Prompt. For the entries below, the result should be an exact transcription of the lines from the one with "(seq : Nat)" up to and including the one with "unfold stepEnds", and only those.

Saved entries.
Content starts

-- ==== Sys2Proof/Laws/AgreeReply.lean ====
section
/-! SUPPORT. What the operations of Machine/Reply leave alone (Laws/Agree). -/

namespace Sys2Proof.Machine

theorem agree_sendReply {P : List Part} {s0 : State} (c : Nat) (seq : Nat) (cmd : Nat) (status : Nat) (res : List Nat) {s : State} (h_cmx : Part.cmx ∈ P) (h_out : Part.out ∈ P) (hk : Agree P s0 s) :
    Agree P s0 (sendReply c seq cmd status res s) := by
  unfold sendReply
  try dsimp only
  all_goals (with_reducible repeat' first | assumption | rfl | apply agree_ite | apply agree_ite_st | apply agree_ite_snd | apply agree_emit | split | refine agree_snd ?_ (by assumption) | refine agree_snd2 ?_ (by assumption) | refine agree_st ?_ (by assumption) | refine agree_get ?_ (by assumption) | refine agree_get2 ?_ (by assumption) | apply agree_with_cmx)

theorem agree_mboxDone {P : List Part} {s0 : State} (c : Nat) (status : Nat) (res : List Nat) {s : State} (h_cmx : Part.cmx ∈ P) (h_out : Part.out ∈ P) (h_regs : Part.regs ∈ P) (hk : Agree P s0 s) :
    Agree P s0 (mboxDone c status res s) := by
  unfold mboxDone
  try dsimp only
  all_goals (with_reducible repeat' first | assumption | rfl | apply agree_ite | apply agree_ite_st | apply agree_ite_snd | apply agree_foldS | apply agree_sendReply | apply agree_setReg | apply agree_withIrq | (intro _ _ _) | (intro _ _) | split | refine agree_snd ?_ (by assumption) | refine agree_snd2 ?_ (by assumption) | refine agree_st ?_ (by assumption) | refine agree_get ?_ (by assumption) | refine agree_get2 ?_ (by assumption) | apply agree_with_cmx)

theorem agree_stepEnds {P : List Part} {s0 : State} (code : Nat) (status : Nat) (res : List Nat) {s : State} (h_cmx : Part.cmx ∈ P) (h_out : Part.out ∈ P) (h_regs : Part.regs ∈ P) (hk : Agree P s0 s) :
    Agree P s0 (stepEnds code status res s) := by
  unfold stepEnds
  try dsimp only
  all_goals (with_reducible repeat' first | assumption | rfl | apply agree_mboxDone | split)

end Sys2Proof.Machine
end

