theorem agree_epochApply {P : List Part} {s0 : State} (u : Nat) {s : State} (h_brg : Part.brg ∈ P) (h_dec : Part.dec ∈ P) (h_frm : Part.frm ∈ P) (h_mer : Part.mer ∈ P) (h_regs : Part.regs ∈ P) (hk : Agree P s0 s) :
    Agree P s0 (epochApply u s) := by
  unfold epochApply
  refine agree_ite (agree_foldS _ _ (fun x t h => agree_syncReset _ _ h_dec h_regs h) (agree_with_frm _ h_frm (agree_with_mer _ h_mer hk))) (agree_ite ?_ hk)
  exact agree_brgRenumber h_brg hk

theorem agree_epochMark {P : List Part} {s0 : State} (u : Nat) (w : Waymark) {s : State} (h_acc : Part.acc ∈ P) (h_brg : Part.brg ∈ P) (h_chn : Part.chn ∈ P) (h_dec : Part.dec ∈ P) (h_frm : Part.frm ∈ P) (h_grt : Part.grt ∈ P) (h_hlt : Part.hlt ∈ P) (h_mer : Part.mer ∈ P) (h_out : Part.out ∈ P) (h_regs : Part.regs ∈ P) (h_rsy : Part.rsy ∈ P) (h_stg : Part.stg ∈ P) (h_svy : Part.svy ∈ P) (h_trp : Part.trp ∈ P) (h_wm : Part.wm ∈ P) (h_xar : Part.xar ∈ P) (hk : Agree P s0 s) :
    Agree P s0 (epochMark u w s) := by
  unfold epochMark
  try dsimp only
  all_goals (with_reducible repeat' first | assumption | rfl | apply agree_ite | apply agree_ite_st | apply agree_ite_snd | apply agree_epochApply | apply agree_epochDiscard | apply agree_handOn | apply agree_logOpen | apply agree_noteApplied | split | refine agree_snd ?_ (by assumption) | refine agree_snd2 ?_ (by assumption) | refine agree_st ?_ (by assumption) | refine agree_get ?_ (by assumption) | refine agree_get2 ?_ (by assumption) | apply agree_with_mer)

theorem agree_epochZero {P : List Part} {s0 : State} {s : State} (h_mer : Part.mer ∈ P) (h_regs : Part.regs ∈ P) (h_tim : Part.tim ∈ P) (hk : Agree P s0 s) :
    Agree P s0 (epochZero s) := by
  unfold epochZero
  try dsimp only
  all_goals (with_reducible repeat' first | assumption | rfl | apply agree_foldS | apply agree_wf | (intro _ _ _) | (intro _ _) | split | refine agree_snd ?_ (by assumption) | refine agree_snd2 ?_ (by assumption) | refine agree_st ?_ (by assumption) | refine agree_get ?_ (by assumption) | refine agree_get2 ?_ (by assumption) | apply agree_with_mer | apply agree_with_tim)

theorem agree_epochSend {P : List Part} {s0 : State} (label : Nat) {s : State} (h_tru : Part.tru ∈ P) (h_wm : Part.wm ∈ P) (hk : Agree P s0 s) :
    Agree P s0 (epochSend label s) := by
  unfold epochSend
  exact agree_step hk (fun p hp => by cases p <;> first | exact absurd h_wm hp | exact absurd h_tru hp | rfl | exact fun _ => rfl)

theorem agree_epochBegin {P : List Part} {s0 : State} (label : Nat) {s : State} (h_acc : Part.acc ∈ P) (h_brg : Part.brg ∈ P) (h_chn : Part.chn ∈ P) (h_dec : Part.dec ∈ P) (h_grt : Part.grt ∈ P) (h_hlt : Part.hlt ∈ P) (h_mer : Part.mer ∈ P) (h_out : Part.out ∈ P) (h_regs : Part.regs ∈ P) (h_rsy : Part.rsy ∈ P) (h_stg : Part.stg ∈ P) (h_svy : Part.svy ∈ P) (h_tim : Part.tim ∈ P) (h_trp : Part.trp ∈ P) (h_tru : Part.tru ∈ P) (h_wm : Part.wm ∈ P) (h_xar : Part.xar ∈ P) (hk : Agree P s0 s) :
    Agree P s0 (epochBegin label s) := by
  unfold epochBegin
  try dsimp only
  all_goals (with_reducible repeat' first | assumption | rfl | apply agree_epochDiscard | apply agree_epochSend | apply agree_epochZero | apply agree_foldS | apply agree_raise | (intro _ _ _))

theorem agree_epochDrop {P : List Part} {s0 : State} (c : Nat) (label : Nat) {s : State} (h_hlt : Part.hlt ∈ P) (h_mer : Part.mer ∈ P) (h_out : Part.out ∈ P) (h_regs : Part.regs ∈ P) (hk : Agree P s0 s) :
    Agree P s0 (epochDrop c label s) := by
  unfold epochDrop
  try dsimp only
  all_goals (with_reducible repeat' first | assumption | rfl | apply agree_raise | apply agree_wf | split | refine agree_snd ?_ (by assumption) | refine agree_snd2 ?_ (by assumption) | refine agree_st ?_ (by assumption) | refine agree_get ?_ (by assumption) | refine agree_get2 ?_ (by assumption) | apply agree_with_mer)

theorem agree_epochEdge {P : List Part} {s0 : State} {s : State} (h_acc : Part.acc ∈ P) (h_brg : Part.brg ∈ P) (h_chn : Part.chn ∈ P) (h_dec : Part.dec ∈ P) (h_grt : Part.grt ∈ P) (h_hlt : Part.hlt ∈ P) (h_mer : Part.mer ∈ P) (h_out : Part.out ∈ P) (h_regs : Part.regs ∈ P) (h_rsy : Part.rsy ∈ P) (h_stg : Part.stg ∈ P) (h_svy : Part.svy ∈ P) (h_tim : Part.tim ∈ P) (h_trp : Part.trp ∈ P) (h_tru : Part.tru ∈ P) (h_wm : Part.wm ∈ P) (h_xar : Part.xar ∈ P) (hk : Agree P s0 s) :
    Agree P s0 (epochEdge s) := by
  unfold epochEdge
  try dsimp only
  all_goals (with_reducible repeat' first | assumption | rfl | apply agree_ite | apply agree_ite_st | apply agree_ite_snd | apply agree_epochBegin | apply agree_epochDrop | split)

Content ends

Answer below.
theorem agree_sendReply {P : List Part} {s0 : State} (c : Nat) (seq : Nat) (cmd : Nat) (status : Nat) (res : List Nat) {s : State} (h_cmx : Part.cmx ∈ P) (h_out : Part.out ∈ P) (hk : Agree P s0 s) :
    Agree P s0 (sendReply c seq cmd status res s) := by
  unfold sendReply
  try dsimp only
  all_goals (with_reducible repeat' first | assumption | rfl | apply agree_ite | apply agree_ite_st | apply agree_ite_snd | apply agree_emit | split | refine agree_snd ?_ (by assumption) | refine agree_snd2 ?_ (by assumption) | refine agree_st ?_ (by assumption) | refine agree_get ?_ (by assumption) | refine agree_get2 ?_ (by assumption) | apply agree_with_cmx)

theorem agree_mboxDone {P : List Part} {s0 : State} (c : Nat) (status : Nat) (res : List Nat) {s : State} (h_cmx : Part.cmx ∈ P) (h_out : Part.out ∈ P) (h_regs : Part.regs ∈ P) (hk : Agree P s0 s) :
    Agree P s0 (mboxDone c status res s) := by
  unfold mboxDone
  try dsimp only
  all_goals (with_reducible repeat' first | assumption | rfl | apply agree_ite | apply agree_ite_st | apply agree_ite_snd | apply agree_foldS | apply agree_sendReply | apply agree_setReg | apply agree_withIrq | (intro _ _ _) | (intro _ _) | split | refine agree_snd ?_ (by assumption) | refine agree_snd2 ?_ (by assumption) | refine agree_st ?_ (by assumption) | refine agree_get ?_ (by assumption) | refine agree_get2 ?_ (by assumption) | apply agree_with_cmx)

theorem agree_stepEnds {P : List Part} {s0 : State} (code : Nat) (status : Nat) (res : List Nat) {s : State} (h_cmx : Part.cmx ∈ P) (h_out : Part.out ∈ P) (h_regs : Part.regs ∈ P) (hk : Agree P s0 s) :
    Agree P s0 (stepEnds code status res s) := by
  unfold stepEnds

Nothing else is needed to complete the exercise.